I agree that it would be bizarre and absurd to believe, and disingenuous to claim, "Sam thought Kelsey would make him look extremely bad, and was okay with this".
This is not the claim I am making. I don't think you thought that, or claimed that.
The most important claim I'm trying to make is that I think it was obvious that SBF would not want those DMs published, and so it doesn't make sense for you to claim you thought he would be OK with it.
Note that I am not saying that publishing those DMs is definitely bad. Again, it might have been worth it to violate his consent for the greater good. I'm still uncertain about the ethics of violating someone's consent like that, but it's a plausible perspective.
I mostly just don't think you should say you thought he'd be OK with you publishing the DMs, because I think that's very likely false.
That doesn't seem plausible to me. I haven't seen any substantive reason for why you should have thought that.

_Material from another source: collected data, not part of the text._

/-- MEETCLR (04 R111). -/
def execMeetclr (w : VWord) (s : State) : Out := runWord (.meetclr w) (fun c s => .done (c.setMeet s fun _ => 0) []) s

/-- YIELD (04 R115). -/
def execYield (w : VWord) (s : State) : Out :=
  runWord (.yield w) (fun c s =>
    .done (s.modGroup c.gid fun g => { g with run := g.run.map fun r => { r with yielded := true } }) []) s

/-- The exited lanes of the quads that hold a lane of an issue set become helper lanes (04 R116). -/
def Group.bringHelpers (g : Group) (set : List Nat) : Group :=
  lanes32.foldl (fun g i =>
    if (g.lane i).st == .exited && set.any fun j => j / 4 == i / 4 then g.modLane i fun t => { t with st := .helper }
    else g) g

/-- QHELP (04 R116): the new helper lanes are in the issue set with their leaders from the next word on (04 R117). -/
def execQhelp (w : VWord) (s : State) : Out :=
  runWord (.qhelp w) (fun c s =>
    .done (s.modGroup c.gid fun g =>
      let h := g.bringHelpers c.r.set
      { h with run := h.run.map fun r => { r with set := h.withHelpers r.set } }) []) s

/-! ## Segment mode (04 R122 to R127, 05 R134) -/

namespace Ctx

/-- The lowest barrier at which the group has arrived and whose phase has not completed (04 R122). -/
def arrivedAt (c : Ctx) : Option Nat :=
  (List.range 16).find? fun n => (c.o.b.barriers.getD n ⟨false, .unset, []⟩).arrived.contains c.o.g.slot

/-- SUCC and SUCCX: `f` gives the successors, or none for an exit (04 R123). -/
def succeed (c : Ctx) (s : State) (f : Nat → Option W64) : WordOut :=
  if !c.o.g.flagsClear then .block .flags s
  else if c.o.g.alloc != c.o.l.regs then c.trap (Cause.operand c.o.g.alloc) s
  else
    match c.arrivedAt with
    | some n => c.trap (Cause.misuse n) s
    | none =>
      match c.real.findSome? fun i => (f i).filter fun v => v.toNat % 8 != 0 with
      | some v => c.trap (Cause.align v) s
      | none =>
        let r := s.moveLanes c.gid (c.real.map fun i => (i, f i))
        if r.2.isEmpty then .settle r.1 [] else .block (.pool r.2) r.1

end Ctx

/-- The clause of a segment of a translated body; an index of no segment names no code (16 R446, log 10). -/
def Launch.segment (l : Launch) (n : Nat) : W64 := l.segments.getD n 0xFFFFFFFFFFFFFFF8

/-- SUCC (04 R123); in a translated body its offset is the unsigned index of a segment (16 R445). -/
def execSucc (w : KWord) (s : State) : Out :=
  runWord (.succ w) (fun c s =>
    c.succeed s fun _ => some (if c.o.l.translated then c.o.l.segment w.off.toNat else kTarget c w)) s

/-- SUCCX, whose 0 exits (04 R123); in a translated body its register holds the index of a segment (16 R445). -/
def execSuccx (w : VWord) (s : State) : Out :=
  runWord (.succx w) (fun c s => c.succeed s fun i =>
    let v := c.rdw w.a i
    if v = 0 then none else some (if c.o.l.translated then c.o.l.segment v.toNat else v)) s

Again, SBF said things like "fuck regulators" and you knew that he was trying to foster a good public image to regulators. I find the idea that you thought that he thought people would react positively to the leaks highly implausible. And the "fuck regulators" comment was not the only example of something that strikes me as a thing he obviously meant to keep private. The whole chat log was littered with things that he likely did not want public.
And again, you could have just asked him whether he wanted the DMs published.
In my opinion, you were either very naive about what he expected, or you're not being fully honest about what you really thought, and I don't think either possibility reflects well on what you did.
I genuinely thought SBF was comfortable with our interview being published and knew that was going to happen.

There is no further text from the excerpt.